As we continue to explore the concept of Durability (or, “Lifetime”), we have examined how advanced OEMs and Tier 1 suppliers are using new technologies to reliably predict the durability of their parts, components, systems and vehicles.

Now that we know lifetime is predictable, the question turns to, “How can we optimize that durability so that lifetime is most efficiently maximized?”

Predicting is one thing...protecting, on the other hand, is taking lifetime/durability to an entirely new level.

How to Optimize Durability through Thermal Analysis and Management

Manufacturers that are working to optimize the durability of a component, system or design, generally have very specific goals:

1.)   improve or extend the lifetime of that component, system or design; and/or

2.)   avoid the degradation in durability

Achieving these two goals has a very positive effect on the vehicle’s warranty conditions — if the vehicle reaches the warranty milestone without a recall or repair, dramatic savings are realized. As a result, the motivation to not only predict — but protect — durability is clear and compelling.

Obviously, thermal management plays a significant role in how a component holds up to real-world driving conditions. Understanding and managing temperature tolerance is critical. Using TAITherm, any component in a vehicle can be monitored and analyzed to see when it will exceed temperature tolerances during transient conditions (as opposed to simple steady-state analysis).
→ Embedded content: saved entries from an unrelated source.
-- ==== Sys2Proof/Machine/Aplic.lean ====
section
/-!
DEFINITION. The APLIC in MSI delivery mode (spec/13_root_ports.md R321), with the register layout of the AIA
specification (notes/assumptions/33.md): two domains, machine level (0) and supervisor level (1).
-/

namespace Sys2Proof.Machine

/-- A 4-byte register of a domain. -/
def aplicReg (dom off : Nat) : Nat := 0x2900000 + 0x40000 + dom * 0x20000 + off
def State.aplic (s : State) (dom off : Nat) : Nat := (s.reg (aplicReg dom off)).toNat % 2 ^ 32
def State.setAplic (s : State) (dom off v : Nat) : State := s.setReg (aplicReg dom off) (BitVec.ofNat 64 (v % 2 ^ 32))

/-- The domain that source `i` belongs to, and its source mode: sourcecfg.D delegates it to the supervisor domain. -/
def State.aplicSource (s : State) (i : Nat) : Nat × Nat :=
  let c := s.aplic 0 (4 * i)
  if c.testBit 10 then (1, s.aplic 1 (4 * i) % 8) else (0, c % 8)

def State.aplicPend (s : State) (dom i : Nat) : Bool := (Tbl.get (fun _ => 0) s.io.aplicIp dom).testBit i
def State.setAplicPend (s : State) (dom i : Nat) (b : Bool) : State :=
  { s with io := { s.io with aplicIp := Tbl.upd (fun _ => 0) s.io.aplicIp dom (fun m => setBits m i 1 (b2n b)) } }

/-- A pending and enabled source is forwarded as an MSI to the file its target register names, and its pending bit
clears. -/
def State.aplicForward (s : State) (dom i : Nat) : State :=
  let ie := (s.aplic dom (0x1E00 + 4 * (i / 32))).testBit (i % 32)
  if s.aplicPend dom i && ie && (s.aplic dom 0).testBit 8 then
    let t := s.aplic dom (0x3000 + 4 * i)
    let h := bits t 18 14
    let s := s.setAplicPend dom i false
    if h < 384 then s.fileTake h (if dom = 0 then 0 else 1 + bits t 12 6) (t % 2 ^ 11) 0 else s
  else s

/-- The level of source `i` changes. -/
def State.aplicLevel (s : State) (i : Nat) (level : Bool) : State :=
  let old := s.io.aplic.testBit i
  let s : State := { s with io := { s.io with aplic := setBits s.io.aplic i 1 (b2n level) } }
  if old == level then s
  else
    let (dom, mode) := s.aplicSource i
    let rises : Bool := if mode = 4 ∨ mode = 6 then level else if mode = 5 ∨ mode = 7 then !level else false
    let falls : Bool := (mode == 6 && !level) || (mode == 7 && level)
    if rises then (s.setAplicPend dom i true).aplicForward dom i
    else if falls then s.setAplicPend dom i false else s

/-! ## The registers of a domain -/

/-- The rectified input of source `i` under its mode. -/
def State.aplicInput (s : State) (i : Nat) : Bool :=
  let m := (s.aplicSource i).2
  if m = 4 ∨ m = 6 then s.io.aplic.testBit i else if m = 5 ∨ m = 7 then !s.io.aplic.testBit i else false

/-- Source `i` is active in a domain. -/
def State.aplicActive (s : State) (dom i : Nat) : Bool :=
  decide (1 ≤ i) && decide (i < 1024) && (s.aplicSource i).1 == dom && (s.aplicSource i).2 != 0

/-- Software sets or clears the pending bit of a source. -/
def State.aplicTry (s : State) (dom i : Nat) (on : Bool) : State :=
  if !s.aplicActive dom i then s
  else if !on then s.setAplicPend dom i false
  else if (s.aplicSource i).2 < 6 || s.aplicInput i then (s.setAplicPend dom i true).aplicForward dom i
  else s

/-- Software sets or clears the enable bit of a source. -/
def State.aplicEnable (s : State) (dom i : Nat) (on : Bool) : State :=
  if !s.aplicActive dom i then s
  else
    let o := 0x1E00 + 4 * (i / 32)
    (s.setAplic dom o (setBits (s.aplic dom o) (i % 32) 1 (b2n on))).aplicForward dom i

/-- A source mode that a domain may hold: 2 and 3 are reserved and read as 0. -/
def aplicMode (v : Nat) : Nat := if v % 8 = 2 ∨ v % 8 = 3 then 0 else v % 8

/-- sourcecfg of source `i` is written. A source that stops being active loses its pending and enable bits. -/
def State.aplicConfig (s : State) (dom i v : Nat) : State :=
  if i = 0 ∨ (dom = 1 ∧ (s.aplicSource i).1 = 0) then s
  else
    let o := 0x1E00 + 4 * (i / 32)
    let s := s.setAplic dom (4 * i) (if dom = 0 ∧ v.testBit 10 then 0x400 else aplicMode v)
    let off (s : State) (d : Nat) : State :=
      if s.aplicActive d i then s
      else (s.setAplicPend d i false).setAplic d o (setBits (s.aplic d o) (i % 32) 1 0)
    let s := off (off s 0) 1
    if 6 ≤ (s.aplicSource i).2 && s.aplicInput i then (s.setAplicPend (s.aplicSource i).1 i true).aplicForward (s.aplicSource i).1 i
    else s

/-- Fold over the sources of word `k` whose bit is 1 in `v`. -/
def State.aplicEach (s : State) (k v : Nat) (f : State → Nat → State) : State :=
  foldN 32 s (fun b s => if v.testBit b then f s (32 * k + b) else s)

/-- A 4-byte read of a domain's register. -/
def State.aplicRead (s : State) (dom o : Nat) : Nat :=
  if o = 0 then 0x80000004 + setBits 0 8 1 (b2n ((s.aplic dom 0).testBit 8))
  else if o < 0x1000 then s.aplic dom o
  else if 0x1C00 ≤ o ∧ o < 0x1C80 then (Tbl.get (fun _ => 0) s.io.aplicIp dom) >>> (8 * (o - 0x1C00)) % 2 ^ 32
  else if 0x1D00 ≤ o ∧ o < 0x1D80 then
    (List.range 32).foldl (fun n b => if s.aplicActive dom (8 * (o - 0x1D00) + b) && s.aplicInput (8 * (o - 0x1D00) + b) then n + 2 ^ b else n) 0
  else if (0x1E00 ≤ o ∧ o < 0x1E80) ∨ (0x1BC0 ≤ o ∧ o < 0x1BD0) ∨ (0x3004 ≤ o ∧ o < 0x4000) then s.aplic dom o
  else 0

/-- A 4-byte write of a domain's register. -/
def State.aplicWrite (s : State) (dom o v : Nat) : State :=
  let v := v % 2 ^ 32
  if o = 0 then
    let s := s.setAplic dom 0 (bits v 8 1 <<< 8)
    if v.testBit 8 then foldN 1024 s (fun i s => s.aplicForward dom i) else s
  else if o < 0x1000 then s.aplicConfig dom (o / 4) v
  else if 0x1BC0 ≤ o ∧ o < 0x1BD0 then (if dom = 0 then s.setAplic dom o v else s)
  else if 0x1C00 ≤ o ∧ o < 0x1C80 then s.aplicEach ((o - 0x1C00) / 4) v (fun s i => s.aplicTry dom i true)
  else if o = 0x1CDC ∨ o = 0x2000 then s.aplicTry dom v true
  else if o = 0x2004 then s.aplicTry dom (byteSwap32 v) true
  else if 0x1D00 ≤ o ∧ o < 0x1D80 then s.aplicEach ((o - 0x1D00) / 4) v (fun s i => s.aplicTry dom i false)
  else if o = 0x1DDC then s.aplicTry dom v false
  else if 0x1E00 ≤ o ∧ o < 0x1E80 then s.aplicEach ((o - 0x1E00) / 4) v (fun s i => s.aplicEnable dom i true)
  else if o = 0x1EDC then s.aplicEnable dom v true
  else if 0x1F00 ≤ o ∧ o < 0x1F80 then s.aplicEach ((o - 0x1F00) / 4) v (fun s i => s.aplicEnable dom i false)
  else if o = 0x1FDC then s.aplicEnable dom v false
  else if o = 0x3000 then
    let h := bits v 18 14
    if h < 384 then s.fileTake h (if dom = 0 then 0 else 1) (v % 2 ^ 11) 0 else s
  else if 0x3004 ≤ o ∧ o < 0x4000 then
    (if s.aplicActive dom ((o - 0x3000) / 4) then s.setAplic dom o (v &&& 0xFFFFF7FF) else s)
  else s

end Sys2Proof.Machine
end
Once we know the effect that real-world thermal conditions will have on the component’s lifetime, we can optimize the vehicle geometry by implementing heat protection mechanisms. This is done by increasing the cooling flow or reducing the radiation exposure. Common heat protection mechanisms that might be integrated include vents, heat shields, or ramps to channel the airflow into a region/compartment of the vehicle geometry.

But such mechanisms come at a cost. If a team remediates thermal issues in the physical world — building a prototype, testing it, modifying the prototype, re-testing, etc. — costs and time start to add up in a hurry. However, doing so in a simulation environment is not only quicker and far less costly, it’s remarkably accurate. With each design modification simulated, you can measure if the improved design increases lifetime or reduces degradation. Then you can repeat this cycle over and over until the design is optimized. Such iteration is impractical when prototypes need to be built, tested and rebuilt...but is entirely accessible via simulation.
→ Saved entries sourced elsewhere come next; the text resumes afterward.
-- ==== Sys2Proof/Machine/Proxy.lean ====
section
/-!
DEFINITION. The RLD proxies (spec/04 R101, R111, R115, R116; spec/05 R133, R139): a package as one holder toward a
remote home, and as a home toward its own dies. What the rules leave to the proxy is in notes/assumptions/13.md.
-/

namespace Sys2Proof.Machine

/-- The package state after holder `h` is dropped: exclusive permission outlasts the owner die while sharers remain. -/
def View.dropPx (v : View) (h : Nat) : View :=
  let mask := without v.mask h
  if mask = 0 then {}
  else if v.owner = some h then ⟨if v.kind = 2 then 2 else 1, mask, none⟩
  else { v with mask := mask }

/-- A message to a proxy that matches nothing (R93): recorded in HOME_PROTO_ERR and in the slice's bank. -/
def State.pxProtoErr (s : State) (n : Nat) (m : Msg) (kind : Nat) : State :=
  (s.protoErr n m kind).errRecord (bankHome n) errUED (m.addr * 64) (recInfo m.mcid m.rcid m.srcAgent m.srcPkg) 0

/-- What runs under a number at a proxy ends; what waited for it is taken up again by the caller. -/
def State.pxFree (s : State) (n htag line : Nat) : State := s.slotFreed n htag line

/-! ## Requests to the remote home (R115) -/

/-- The opcode a die's request goes to the remote home with: an UPGRADE of a die that the RLD does not list asks for the
line (R102). -/
def State.pxOpcode (s : State) (n : Nat) (t : HTxn) : Nat :=
  if t.req.opc = opUPGRADE ∧ ¬ (s.proxyView n (t.line * 64)).mask.testBit t.req.srcAgent then opRD_OWN else t.req.opc

/-- The request of slot `htag` as it goes to the remote home. -/
def State.pxRequest (s : State) (n htag : Nat) (t : HTxn) (tokenV : Bool) (token : Nat) : Msg :=
  let ga := t.line * 64
  { t.req with srcPkg := s.pkgId, srcAgent := agHOME + n, dstPkg := ga / 2 ^ 44, dstAgent := agHOME + s.homeSlice ga,
               txn := htag, opc := s.pxOpcode n t, tokenV := tokenV, token := token }

/-- Send the request of a slot to the remote home and wait for its reply. The home of a member that is served no more
is answered for with ERR CAUSE 4 (spec/10 R258). -/
def State.pxSend (s : State) (n htag : Nat) (t : HTxn) : State :=
  if s.pkgServed (t.line * 64 / 2 ^ 44) then
    (s.setLock n htag (some { t with phase := .remote, rst := .sent, since := s.pwr.now })).send
      (s.pxRequest n htag t false 0)
  else (s.sendErr n t.req 4).pxFree n htag t.line

/-! ## Writebacks of the package (R111, R139) -/

/-- Dirty data for a member that is served no more has no home to go to: it is discarded with an error record (spec/10
R258). -/
def State.pxDiscard (s : State) (n line : Nat) (die : Option Msg) : State :=
  let s := match die with | some d => s.wbAnswer n d false | none => s
  s.errRecord (bankHome n) errUED (line * 64) (recInfo 0 0 (agHOME + n) (line * 64 / 2 ^ 44)) 0

/-- The lowest TXN of a proxy's writebacks that none uses: 512 and above, since its requests use their HTAGs. -/
def State.pxWbTxn (s : State) (n : Nat) : Nat :=
  let used := (s.home.pxWb.filter (fun w => w.n == n)).map (·.out.txn)
  (((List.range 3584).map (512 + ·)).find? (fun i => !used.contains i)).getD 4095

/-- Send WB_DIRTY to the remote home: the proxy's writeback buffer holds the line until the answer (R139). -/
def State.pxWbSend (s : State) (n line : Nat) (die : Option Msg) (mcid rcid : Nat) (l : Line) (poison : Bool) : State :=
  let ga := line * 64
  if !s.pkgServed (ga / 2 ^ 44) then s.pxDiscard n line die
  else
  let out : Msg :=
    { vc := vcWB, opc := 0, srcPkg := s.pkgId, srcAgent := agHOME + n, dstPkg := ga / 2 ^ 44,
      dstAgent := agHOME + s.homeSlice ga, txn := s.pxWbTxn n, addr := line, rcid := rcid, mcid := mcid, payload := true,
      poison := poison, data := l }
  let s : State := { s with home := { s.home with pxWb := s.home.pxWb ++ [⟨n, die, out⟩] } }
  s.send out

/-- The package sends WB_DIRTY with POISON = 1 for a remote line that a lost die owned, and drops the die. -/
def State.pxLostCopy (s : State) (n line d : Nat) : State :=
  (s.writeRld n (line * 64) ((s.proxyView n (line * 64)).dropPx d)).pxWbSend n line none 0 0 0 true

/-- As `State.lostLook`, at a proxy. -/
def State.pxLostLook (s : State) (n line : Nat) : State :=
  let v := s.proxyView n (line * 64)
  match v.owner with
  | some o => if o < 12 ∧ v.ownedBy o ∧ (Tbl.get (fun _ => ({} : DieCtl)) s.die.ctl o).lost then s.pxLostCopy n line o else s
  | none => s

/-! ## Replies to the package's dies -/

/-- Does the reply need an RLD way that the set does not have (R111)? -/
def State.needsRld (s : State) (n line : Nat) : Bool :=
  !s.isPxBcast n (line * 64) && (s.rldWay n (line * 64)).isNone && (s.rldFree n (line * 64)).isNone

/-- Deliver the remote home's reply `m` to the die of slot `htag` and record the package's state (R115). -/
def State.pxDeliver (s : State) (n htag : Nat) (t : HTxn) (m : Msg) : State :=
  let ga := t.line * 64
  let q := t.req.srcAgent
  let v := s.proxyView n ga
  let fin (s : State) : State := s.setLock n htag (some { t with phase := .close, done := true, reply := none })
  let data (s : State) (opc : Nat) : State :=
    s.send { m with srcPkg := s.pkgId, srcAgent := agHOME + n, dstPkg := s.pkgId, dstAgent := q, txn := t.req.txn,
                    htag := htag, opc := opc }
  if t.req.opc = opRD_SHARED then
    if m.opc = opDATA_S then
      let v' : View := if v.kind = 0 then ⟨1, maskOf q, none⟩ else { v with mask := v.mask ||| maskOf q }
      fin (data (s.writeRld n ga v') opDATA_S)
    else if without v.mask q = 0 then fin (data (s.writeRld n ga ⟨2, maskOf q, some q⟩) m.opc)
    else fin (data (s.writeRld n ga ⟨2, v.mask ||| maskOf q, none⟩) opDATA_S)
  else fin (data (s.writeRld n ga ⟨2, maskOf q, some q⟩) m.opc)

/-- A proxy transaction that waited for an RLD way goes on, or waits on. -/
def State.pxResume (s : State) (n htag : Nat) : State :=
  match s.lock n htag with
  | some t =>
    match t.reply with
    | some m => if s.needsRld n t.line then s.setLock n htag (some { t with phase := .way }) else s.pxDeliver n htag t m
    | none => s
  | none => s

/-- Recall a line from the package's dies under slot `h`: SNP_INV to the sharers, then SNP_FWD_OWN with data to the
proxy to the owner die (R111). -/
def State.pxRecall (s : State) (n h line : Nat) (work : HWork) (req : Msg) : State :=
  let v := s.proxyView n (line * 64)
  let invs := match v.owner with | some o => without v.mask o | none => v.mask
  let now : Bool := invs == 0 && v.owner.isSome
  let t : HTxn := { line := line, proxy := true, work := work, req := req, phase := if now then .owner else .acks,
                    invs := invs, found := v.kind, fwd := v.owner.map (fun o => (o, opFWD_OWN)), sent := now,
                    toHome := true, since := s.pwr.now }
  let s := (s.setLock n h (some t)).snoopAll n h t opINV invs false
  match v.owner with
  | some o => if now then s.snoop n h t opFWD_OWN o true else s
  | none => s

/-- Close what a proxy has under way, where its conditions are met: its own lock when the die has sent CLOSE (R107), and
anything once the stale WB_DIRTY of a forwarder has come (R136). A victim recall that ends lets its transaction go on. -/
def State.pxTryClose (s : State) (n htag : Nat) : State :=
  match s.lock n htag with
  | some t =>
    if t.phase = .close ∧ t.done ∧ t.wbWait = none ∧ (t.closed ∨ t.work ≠ .request) then
      let s := s.pxFree n htag t.line
      match t.work with
      | .recallFor h => s.pxResume n h
      | _ => s
    else s
  | none => s

/-- What a proxy has under way has done its part: it closes now, or when the stale WB_DIRTY of a forwarder has come. -/
def State.pxEnd (s : State) (n htag : Nat) (t : HTxn) : State :=
  (s.setLock n htag (some { t with phase := .close, done := true, closed := true })).pxTryClose n htag

/-- Evict an RLD entry for a transaction whose reply needs a way (R111). -/
def State.pxEvict (s : State) (n htag : Nat) (t : HTxn) : State :=
  let set := rldSet (t.line * 64)
  let lineOf (w : Nat) : Nat := rldLine n set (s.rldE n set w).tag / 64
  let nru := foldN 16 0 (fun w m => if (s.rldE n set w).nru then m ||| 1 <<< w else m)
  let lk := s.lockedWays n lineOf
  match chooseNru (s.rldEnabled n) lk nru with
  | some (w, clr) =>
    let h := s.vicSlot n htag
    let s1 := if clr then foldN 16 s (fun w s =>
        if (s.rldEnabled n).testBit w && !lk.testBit w then s.setRldE n set w { s.rldE n set w with nru := false } else s)
      else s
    let line := lineOf w
    let s1 := s1.pxLostLook n line
    let req : Msg := { vc := vcSNP, opc := 0, srcPkg := s.pkgId, srcAgent := agHOME + n, dstPkg := s.pkgId,
                       dstAgent := agHOME + n, txn := htag, addr := line }
    let s1 := s1.setLock n htag (some { t with phase := .evicting })
    -- A lost die was the victim's last holder, and its way is free.
    if (s1.proxyView n (line * 64)).mask = 0 then (s1.writeRld n (line * 64) {}).pxResume n htag
    else s1.pxRecall n h line (.recallFor htag) req
  | none => s.setLock n htag (some { t with phase := .way })

/-- Take the remote home's reply to the dies once the package's other copies are gone. -/
def State.pxReply (s : State) (n htag : Nat) (t : HTxn) (m : Msg) : State :=
  let t := { t with reply := some m }
  if s.needsRld n t.line then s.pxEvict n htag t else s.pxDeliver n htag t m

/-! ## Serving the snoops of a remote home (R116) -/

/-- The response to a remote home for the snoop `m`. -/
def State.pxAnswer (s : State) (n : Nat) (m : Msg) (opc newSt : Nat) : State :=
  s.send { s.rsp n m opc with htag := m.htag, newState := newSt }

/-- Serve a snoop from the proxy's writeback buffer (R134, R139). -/
def State.pxSnoopBuffer (s : State) (n : Nat) (w : PxWb) (m : Msg) : State :=
  if m.opc = opINV then s.pxAnswer n m opACK_INV 0
  else
    let s := s.send { vc := vcDATA, opc := if m.opc = opFWD_OWN then opDATA_M else opDATA_S, srcPkg := s.pkgId,
                      srcAgent := agHOME + n, dstPkg := m.reqPkg, dstAgent := m.reqAgent, txn := m.reqTxn,
                      addr := m.addr, htag := m.htag, payload := true, poison := w.out.poison, data := w.out.data,
                      mcid := m.mcid }
    s.pxAnswer n m opFWD_DONE_WB 0

/-- End the service of a remote home's snoop: with what the owner die forwarded, or with every copy gone. -/
def State.pxSnoopDone (s : State) (n htag : Nat) (t : HTxn) : State :=
  let ga := t.line * 64
  let v := s.proxyView n ga
  let m := t.req
  let fwd : Option (Nat × Nat) := match t.fwd with
    | some (o, _) => (t.answered.find? (fun a => a.1 == o && (a.2 == opFWD_DONE || a.2 == opFWD_DONE_WB)))
    | none => none
  match fwd with
  | some (o, rop) =>
    let own : Bool := m.opc == opFWD_OWN
    -- A die that answered from its writeback buffer leaves the package without the line once its WB_DIRTY goes on.
    let wb : Bool := rop == opFWD_DONE_WB && !own
    let v' : View :=
      if own then {}
      else if rop = opFWD_DONE_WB then v
      else if m.opc = opFWD_SHARED then
        if t.newSt = 2 then ⟨3, v.mask, some o⟩ else if t.newSt = 1 then ⟨1, v.mask, none⟩ else v.dropPx o
      else v
    let ns := if own || wb then 0 else if m.opc = opFWD_SHARED then t.newSt else 2
    let s := (s.writeRld n ga v').pxAnswer n m (if wb then opFWD_DONE_WB else opFWD_DONE) ns
    -- The stale WB_DIRTY of a die that served SNP_FWD_OWN from its buffer is still to come (R136).
    s.pxEnd n htag (if own then t else { t with wbWait := none })
  | none =>
    let s := s.writeRld n ga {}
    let any := t.answered.any (fun a => a.2 != opACK_MISS)
    match s.home.pxWb.find? (fun w => w.n == n && w.out.addr == m.addr) with
    -- The owner die was lost meanwhile, and the proxy's poisoned writeback answers (spec/06 R168).
    | some w => (s.pxSnoopBuffer n w m).pxEnd n htag t
    | none => (s.pxAnswer n m (if any then opACK_INV else opACK_MISS) 0).pxEnd n htag t

/-- A non-cacheable request of a die whose line has left the package's dies (R115): dirty data goes home first, then the
request. DESIGN CHOICE (notes/assumptions/51.md): clean data of an owner, which equals memory, is not sent. -/
def State.pxNcGo (s : State) (n htag : Nat) (t : HTxn) : State :=
  match t.got with
  | some (l, p) =>
    if t.dirty ∨ p ∨ t.found = 3 then
      let s := s.pxWbSend n t.line none t.req.mcid t.req.rcid l p
      if s.pxComing n t.line then s.setLock n htag (some { t with phase := .evicting }) else s.pxSend n htag t
    else s.pxSend n htag t
  | none => s.pxSend n htag t

/-! ## Progress -/

/-- Every die is asked for a line whose holders are not known, with data to the proxy (spec/14 R330). -/
def State.pxAskAll (s : State) (n htag : Nat) (t : HTxn) : State :=
  let all := s.get R.PKG_DIES_VALE_ONLINE
  let t := { t with found := 0, fwd := none, invs := all, bcast := true, toHome := true, phase := .acks }
  (s.setLock n htag (some t)).snoopAll n htag t opFWD_OWN all true

/-- A remote home's snoop once every die has answered it: dirty data goes home, and the writeback answers. -/
def State.pxSnoopAsked (s : State) (n htag : Nat) (t : HTxn) : State :=
  match t.got with
  | some (l, p) =>
    if t.dirty ∨ p then (s.pxWbSend n t.line none 0 0 l p).pxSnoopDone n htag t else s.pxSnoopDone n htag t
  | none => s.pxSnoopDone n htag t

/-- A line recalled from the package's dies is dropped toward its home: dirty data goes there in WB_DIRTY (R111). -/
def State.pxRecalled (s : State) (n htag : Nat) (t : HTxn) : State :=
  let s := s.writeRld n (t.line * 64) {}
  let s := match t.got with
    | some (l, p) => if t.dirty ∨ p ∨ t.found = 3 then s.pxWbSend n t.line none 0 0 l p else s
    | none => s
  s.pxEnd n htag t

/-- A local transaction has its data at the die: it waits for the die's CLOSE. -/
def State.pxLocalDone (s : State) (n htag : Nat) (t : HTxn) (v : View) : State :=
  (s.writeRld n (t.line * 64) v).setLock n htag (some { t with phase := .close, done := true })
The advanced teams that use sophisticated technology to optimize in the virtual world have managed to dramatically accelerate production timelines. Furthermore, they are even able to test for scenarios that simply aren't — or can’t be efficiently — tested in the physical environment.
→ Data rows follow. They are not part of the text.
/-- COPY_COMPLETE: the pointer reaches the capacity: the source is RETIRED, recorded in the settings store, and the
target takes its ordinal (R184). -/
def execCopyComplete (ch : Ix16) (s : State) : Out :=
  let tgt := s.get (R.MC_COPY_STATUS_PARTNER ch)
  if s.chState ch = chCOPY_SOURCE ∧ ¬ s.chRetrain ch ∧ ¬ s.chRetrain tgt ∧ s.get (R.MC_COPY_STATUS_POINTER ch) = s.chCap ch then
    let s := s.copyClose ch tgt R.MC_EVENT_COPY_DONE
    .next ((s.copySwap ch tgt).logEvent 0x0032 sevINFO noDie ch).chFlush
  else .next s

/-! ## Drizzle patrol of DRAM (spec/14 R332, R334) -/

/-- The decode address of a channel byte address, where its channel carries an ordinal: the inverse of R30. -/
def chanD (mode ord x : Nat) : Nat :=
  let page := x / 4096
  let p :=
    if mode = 0 then page * 16 + (ord ^^^ xorGroups (page <<< 16) 16 7)
    else if mode = 1 then page * 12 + ord
    else if mode = 2 then (page / 2) * 16 + ((ord + page % 2) ^^^ xorGroups ((page / 2) <<< 16) 16 7)
    else page * 15 + ord
  p * 4096 + x % 4096

/-- Is a channel patrolled? -/
def State.patrolled (s : State) (c : Nat) : Bool :=
  let st := s.chState c
  st == chACTIVE || st == chAT_RISK || st == chSPARE || st == chCOPY_SOURCE

/-- Advance the patrol of a channel; the pass ends when every patrolled channel has been read whole. -/
def State.patrolStep (s : State) (c : Nat) : State :=
  let x := Tbl.get (fun _ => 0) s.ras.patrolDram c + 64
  if x < s.chCap c then { s with ras := { s.ras with patrolDram := Tbl.set (fun _ => 0) s.ras.patrolDram c x } }
  else
    let done := s.ras.patrolDone ||| 1 <<< c
    let all := (List.range 16).all (fun c => !s.patrolled c || done.testBit c)
    let s : State := { s with ras := { s.ras with patrolDram := Tbl.set (fun _ => 0) s.ras.patrolDram c 0,
                                                  patrolDone := if all then 0 else done } }
    if all then s.bump R.RAS_PATROL_STATUS_DRAM_PASSES 1 else s

/-- DRAM_PATROL_LINE: the patrol reads the next line of a channel under its lock, rewrites what it corrected and marks
what it could not (R332). A fenced line is passed over; a locked or held one is taken later. -/
def execDramPatrolLine (ch : Ix16) (errs : Errs) (s : State) : Out :=
  let x := Tbl.get (fun _ => 0) s.ras.patrolDram ch
  let ord := s.get (R.MC_CH_STATUS_ORDINAL ch)
  let d := chanD (s.get R.PKG_MEMMAP_CHANNEL_MODE) ord x
  let ga := if ord < 16 then s.gaOfD d else 0
  if ¬ s.patrolled ch ∨ s.get R.RAS_PATROL_CTL_DRAM_PERIOD = 0 ∨ s.ras.patrolDone.testBit ch then .next s
  else if ord < 16 ∧ s.fenced (ga % 2 ^ 44) then .next (s.patrolStep ch)
  else if ord < 16 ∧ ((s.lockOf (sliceOf d) (ga / 64)).isSome ∨ s.chHolds ch x) then .next s
  else
    let a := chanCell ch x
    let only := match s.judge ch x errs with | .corrected _ true _ => true | .clean _ => true | _ => false
    let was := match s.judge ch x errs with | .marker => true | _ => false
    let r := s.chRead ch x errs ga 0
    let s := r.2.chBytes ch engPATROL 0 false 64
    let wrote (s : State) : State := s.chBytes ch engPATROL 0 true 64
    let s := match r.1 with
      | .good l => if only then s else wrote (s.setLineAt a l)
      | .bad _ => if was then s else wrote (s.markAt a)
    .next (s.patrolStep ch)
For example, a given manufacturer may have some 2-3% of its market share represented in regions of the world that are impractical to test in. Extreme climates in the far north or Middle East, for example. Prototypes or finished vehicles need to be shipped to those locales, along with testing teams, to examine in person how they withstand climate conditions. In the past, it might be tempting to chalk up this 2-3% as acceptable variance.

But in the present, and in the virtual world, we can now represent conditions with simulation, so OEMs can virtually test their products all around the world, without ever leaving the confines of the simulation environment. TAITherm allows the design team to arrive at powerful conclusions: Should we design and manufacture one universal model for all markets, or come up with market-specific models based on what the simulation now shows us with respect to thermal management and durability? In doing so, OEMs are now able to front load design iterations to accelerate the development of the model and dramatically save on labor, material, transportation and other production costs.

It’s not difficult to imagine the reduced cost and improved efficiency inherent in that calculus. But if you're not simulating the profiles from around the world, you run the risk of introducing a product into a market region that might be compromised from the very outset. This also comes at a cost. Better to account for the 2-3% in advance than accept the potential loss as a cost of doing business globally.

It’s Easier (and More Important) than You Think!

The best part is, OEMs do not need to disrupt the technologies they are already using to perform CAE analysis in order to optimize their designs through simulation. Another product, CoTherm, automates transient profiles as well as steady state profiles. As we’ve demonstrated, when looking at lifetime it’s critical to perform both transient analysis and steady state analysis to reliably predict real-world scenarios, actual driving cycles and conditions, as well as geographical climate variances. CoTherm was designed to make this entire process easier and automatic. CoTherm performs the transient analysis, while the optimizer searches for most efficient design — and by using CoTherm, the user can run these analyses in tandem.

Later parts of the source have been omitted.